_EXERCISE:_
When you reach the line containing "only u h [HOST_PARITY_CNT" in the entries below, start writing out each line exactly, and stop after the line containing "(u.portAvail p = true".

_INPUT:_
/-- A lost TLP does nothing, one with a bad ECRC is only reported in AER, if ECRC is on. In D3hot, with Memory Space Enable clear
(PRESUMED, log entry 16) or outside any block a request is unsupported; too long it is aborted, or malformed. A read that
completes takes a latency within the bound of R385 into HOST_p_LAT (DESIGN CHOICE, log entry 21). A read of one DW completes
with the register's readable bits, or the stored half of a good library entry, poisoned when its data fails parity. A write DW
with partial enables, or failing parity, only counts. Two DWs act as two writes. The AER bit places are PRESUMED (log entry 9).
-/
def Obligations.RequestTlps : Prop :=
  ∀ (s : State) (p : Fin 2) (lib perr : Bool) (a : BitVec 28) (n : Fin 1024) (be : BitVec 4) (v w : Word) (vs : List Word) (t cyc : Nat),
    let c := s.chip
    let h := c.host p
    let x := a.toNat / 4 * 4
    let now := { c with moment := t }
    let ur : Nat := min (c.get (HOST_UR_CNT_COUNT p) + 1) (2 ^ 32 - 1)
    let ca : Nat := min (c.get (HOST_CA_CNT_COUNT p) + 1) (2 ^ 32 - 1)
    let aer : Nat → HostRec := fun b => h.report b
    let read : Fin 3 → Instr := fun bad => .pcieMemRead p lib a n 0xF 0xF bad perr t
    let write : Fin 3 → List Word → Nat → BitVec 4 → Instr := fun bad l m e => .pcieMemWrite p lib a l e 0xF bad m t cyc
    let wide : Chip → HostRec → List Nat → Prop := fun u r l =>
      u.host p = r ∧ (∀ q : Fin 2, q ≠ p → u.host q = c.host q) ∧ c.SameRegs u l ∧
        u = { c with
          regs := u.regs, due := u.due, faultLog := u.faultLog, hosts := u.hosts, moment := t, latency := u.latency, freeCnt := u.freeCnt }
    let only : Chip → HostRec → List Nat → Prop := fun u r l =>
      wide u r l ∧ u.latency = c.latency ∧ u.freeCnt = c.freeCnt
    let seen : Chip → HostRec → Prop := fun u r =>
      wide u r [] ∧ u.freeCnt = c.freeCnt + 1 ∧ (∀ q : Fin 2, q ≠ p → u.latOf q = c.latOf q) ∧
        (lib = false → (u.latOf p).2 = (c.latOf p).2 ∧ (c.latOf p).1 ≤ (u.latOf p).1 ∧ (u.latOf p).1 ≤ max (c.latOf p).1 1500) ∧
        (lib = true → (u.latOf p).1 = (c.latOf p).1 ∧ (c.latOf p).2 ≤ (u.latOf p).2 ∧ (u.latOf p).2 ≤ max (c.latOf p).2 3000)
    c.portAvail p = true → c.get (HOST_STATUS_LINK p) = 1 → h.flr = false →
      (exec (read 1) s = .next { s with chip := now } ∧ exec (write 1 vs 0 0xF) s = .next { s with chip := now }) ∧
      (c.get (HOST_STATUS_ECRC_ON p) = 1 →
        (∃ u, exec (read 2) s = .next { s with chip := u } ∧ only u (aer aerEcrc) []) ∧
        ∃ u, exec (write 2 vs 0 0xF) s = .next { s with chip := u } ∧ only u (aer aerEcrc) []) ∧
      (h.d3 = true ∨ h.cmd.testBit 1 = false →
        (∃ u, exec (read 0) s = .next { s with chip := u } ∧
          only u { aer aerUnsupported with cplStatus := 1, cpl := [] } [HOST_UR_CNT p] ∧ u.get (HOST_UR_CNT_COUNT p) = ur) ∧
        ∃ u, exec (write 0 vs 0 0xF) s = .next { s with chip := u } ∧
          only u (aer aerUnsupported) [HOST_UR_CNT p] ∧ u.get (HOST_UR_CNT_COUNT p) = ur) ∧
      (h.d3 = false → h.cmd.testBit 1 = true →
        ((if lib then 128 else 16) ≤ n.val →
          ∃ u, exec (read 0) s = .next { s with chip := u } ∧
            only u { aer aerAbort with cplStatus := 2, cpl := [] } [HOST_CA_CNT p] ∧ u.get (HOST_CA_CNT_COUNT p) = ca) ∧
        (lib = true → 64 < vs.length → ∃ u, exec (write 0 vs 0 0xF) s = .next { s with chip := u } ∧ only u (aer aerMalformed) []) ∧
        (lib = false → 16 < vs.length →
          ∃ u, exec (write 0 vs 0 0xF) s = .next { s with chip := u } ∧
            only u (aer aerAbort) [HOST_CA_CNT p] ∧ u.get (HOST_CA_CNT_COUNT p) = ca) ∧
        (n.val < 16 → c.outside lib a.toNat (n.val + 1) = true →
          ∃ u, exec (read 0) s = .next { s with chip := u } ∧
            only u { aer aerUnsupported with cplStatus := 1, cpl := [] } [HOST_UR_CNT p, HOST_EVENTS] ∧
            u.get (HOST_UR_CNT_COUNT p) = ur ∧ u.get HOST_EVENTS_DECODE = 1) ∧
        (vs.length ≤ 16 → c.outside lib a.toNat vs.length = true →
          ∃ u, exec (write 0 vs 0 0xF) s = .next { s with chip := u } ∧
            only u (aer aerUnsupported) [HOST_UR_CNT p, HOST_EVENTS] ∧ u.get (HOST_UR_CNT_COUNT p) = ur ∧
            u.get HOST_EVENTS_DECODE = 1) ∧
        (lib = false → n.val = 0 → x < 0x10000 → c.get (onPort p HOST_VIEW_SHADOW) = 0 → ∀ r, findReg x = some r → r.half = .single →
          ∃ u, exec (read 0) s = .next { s with chip := u } ∧
            seen u { (if perr then aer aerPoisoned else h) with
              cplStatus := if perr then 3 else 0
              cpl := [c.reg x &&& ~~~BitVec.ofNat 32 r.wo] }) ∧
        (lib = true → n.val = 0 → perr = false → c.libOutside x = false → c.get (DIE_STATUS_SERVICE (x / 0x2000000)) ≤ svcIn →
          let k := x / 0x2000000 * 2 ^ 22 + x % 0x2000000 / 8
          c.isPoison k = false → ∀ y, secded (c.libRaw k) = some (y, false) →
          ∃ u, exec (read 0) s = .next { s with chip := u } ∧
            seen u { h with cplStatus := 0, cpl := [BitVec.ofNat 32 (y / 2 ^ (8 * (x % 8)))] }) ∧
        (lib = false → c.outside false a.toNat 1 = false →
          (∃ u, exec (write 0 [v] 1 be) s = .next { s with chip := u } ∧
            u.get (HOST_PARITY_CNT_COUNT p) = min (c.get (HOST_PARITY_CNT_COUNT p) + 1) (2 ^ 32 - 1) ∧ u.get HOST_EVENTS_PARITY = 1 ∧
            only u h [HOST_PARITY_CNT p, HOST_EVENTS, FAULT_LOG_STATUS, FAULT_LOG_LOST, FAULT_EVENTS, FAULT_CNT 3]) ∧
          (be ≠ 0xF → needsTag x v = false →
            ∃ u, exec (write 0 [v] 0 be) s = .next { s with chip := u } ∧
              u.get (HOST_WIDTH_CNT_COUNT p) = min (c.get (HOST_WIDTH_CNT_COUNT p) + 1) (2 ^ 32 - 1) ∧ u.get HOST_EVENTS_WIDTH = 1 ∧
              only u h [HOST_WIDTH_CNT p, HOST_EVENTS])) ∧
        (c.outside lib a.toNat 2 = false →
          ∃ u, exec (.pcieMemWrite p lib a [v] 0xF 0xF 0 0 t cyc) s = .next { s with chip := u } ∧
            (u.portAvail p = true → u.get (HOST_STATUS_LINK p) = 1 → (u.host p).flr = false → u.memOn p = true →
              u.outside lib (x + 4) 1 = false →
              exec (.pcieMemWrite p lib (BitVec.ofNat 28 (x + 4)) [w] 0xF 0xF 0 0 t cyc) { s with chip := u } =
                exec (.pcieMemWrite p lib a [v, w] 0xF 0xF 0 0 t cyc) s)))

/-- A write of a PKG or TIME register changes its RW bits, clears W1C bits written 1, and goes to the shadow of its RWT bits;
its read-only bits stay, and so does every other register. A low half of a writable pair is only held; the high half from the
same port then writes both, and without one it is discarded and counted. A read moves HOST_p_LAT (log entry 21); a read of a low
half latches the high one for its port; the high half then reads as latched, once. -/
def Obligations.RegisterAccess : Prop :=
  ∀ (s : State) (p : Fin 2) (a : BitVec 26) (v : Word) (t cyc : Nat),
    let c := s.chip
    let h := c.host p
    let x := a.toNat / 4 * 4
    let mask : Nat → Word := BitVec.ofNat 32
    let merged : Nat → Word → Word → Word := fun m old new => (old &&& ~~~mask m) ||| (new &&& mask m)
    let plain := x < 0x10000 ∧ x ≠ PKG_COMMIT_CTRL ∨ 0x20000 ≤ x ∧ x < 0x30000 ∧ x ≠ TIME_RESTEP
    let others : Chip → Prop := fun u => ∀ q : Fin 2, q ≠ p → u.host q = c.host q
    let read : Chip → Prop := fun u =>
      (u.host p).cplStatus = 0 ∧ others u ∧ u = { c.observe p false with moment := t, hosts := u.hosts }
    c.portAvail p = true → c.get (HOST_STATUS_LINK p) = 1 → h.flr = false → c.memOn p = true →
      (plain → c.groupOpen p = false → ∀ r, findReg x = some r → needsTag x v = false →
        (writeHalf x = .single →
          ∃ u, exec (.registerWrite p a v t cyc) s = .next { s with chip := u } ∧
            u.reg x = (merged r.rw (c.reg x) v &&& ~~~(v &&& mask r.w1c)) ∧
            u.shadowOf x = (if r.rwt = 0 then c.shadowOf x else some (merged r.rwt ((c.shadowOf x).getD (u.reg x)) v)) ∧
            (∀ b, b ≠ x → u.shadowOf b = c.shadowOf b) ∧ c.SameRegs u [x] ∧
            u = { c with moment := t, regs := u.regs, shadow := u.shadow }) ∧
        (writeHalf x = .low →
          ∃ u, exec (.pairLowWrite p a v t cyc) s = .next { s with chip := u } ∧
            u.lowOf p x = some v ∧ u.host p = { h with low := (u.host p).low } ∧ others u ∧
            u = { c with moment := t, hosts := u.hosts }) ∧
        (writeHalf x = .high → 4 ≤ x →
          (∀ w, c.lowOf p (x - 4) = some w → ∀ r', findReg (x - 4) = some r' → r.rwt = 0 → r'.rwt = 0 → r.w1c = 0 → r'.w1c = 0 →
            ∃ u, exec (.pairHighWrite p a v t cyc) s = .next { s with chip := u } ∧
              u.reg (x - 4) = merged r'.rw (c.reg (x - 4)) w ∧ u.reg x = merged r.rw (c.reg x) v ∧ u.lowOf p (x - 4) = none ∧
              c.SameRegs u [x, x - 4] ∧ others u ∧ u = { c with moment := t, regs := u.regs, hosts := u.hosts }) ∧
          (c.lowOf p (x - 4) = none →
            ∃ u, exec (.pairHighWrite p a v t cyc) s = .next { s with chip := u } ∧
              u.get (HOST_WIDTH_CNT_COUNT p) = min (c.get (HOST_WIDTH_CNT_COUNT p) + 1) (2 ^ 32 - 1) ∧ u.get HOST_EVENTS_WIDTH = 1 ∧
              u = { c with moment := t, regs := u.regs, due := u.due } ∧ c.SameRegs u [HOST_WIDTH_CNT p, HOST_EVENTS]))) ∧
      (x < 0x30000 → x ≠ FAULT_LOG_POP_LO → x ≠ FAULT_LOG_POP_HI → ∀ r, findReg x = some r → c.get (onPort p HOST_VIEW_SHADOW) = 0 →
        (r.half = .low → ∀ r', findReg (x + 4) = some r' →
          ∃ u, exec (.pairLowRead p a t) s = .next { s with chip := u } ∧
            (u.host p).cpl = [c.reg x &&& ~~~mask r.wo] ∧ read u ∧
            tabGet (fun _ => none) (u.host p).high x = some (c.reg (x + 4) &&& ~~~mask r'.wo) ∧
            (∀ b, b ≠ x → tabGet (fun _ => none) (u.host p).high b = tabGet (fun _ => none) h.high b)) ∧
        (r.half = .high → 4 ≤ x →
          ∃ u, exec (.pairHighRead p a t) s = .next { s with chip := u } ∧
            read u ∧ (u.host p).cpl = [(tabGet (fun _ => none) h.high (x - 4)).getD (c.reg x &&& ~~~mask r.wo)] ∧
            tabGet (fun _ => none) (u.host p).high (x - 4) = none))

_SOLUTION FOR THIS TASK:_
            only u h [HOST_PARITY_CNT p, HOST_EVENTS, FAULT_LOG_STATUS, FAULT_LOG_LOST, FAULT_EVENTS, FAULT_CNT 3]) ∧
          (be ≠ 0xF → needsTag x v = false →
            ∃ u, exec (write 0 [v] 0 be) s = .next { s with chip := u } ∧
              u.get (HOST_WIDTH_CNT_COUNT p) = min (c.get (HOST_WIDTH_CNT_COUNT p) + 1) (2 ^ 32 - 1) ∧ u.get HOST_EVENTS_WIDTH = 1 ∧
              only u h [HOST_WIDTH_CNT p, HOST_EVENTS])) ∧
        (c.outside lib a.toNat 2 = false →
          ∃ u, exec (.pcieMemWrite p lib a [v] 0xF 0xF 0 0 t cyc) s = .next { s with chip := u } ∧
            (u.portAvail p = true → u.get (HOST_STATUS_LINK p) = 1 → (u.host p).flr = false → u.memOn p = true →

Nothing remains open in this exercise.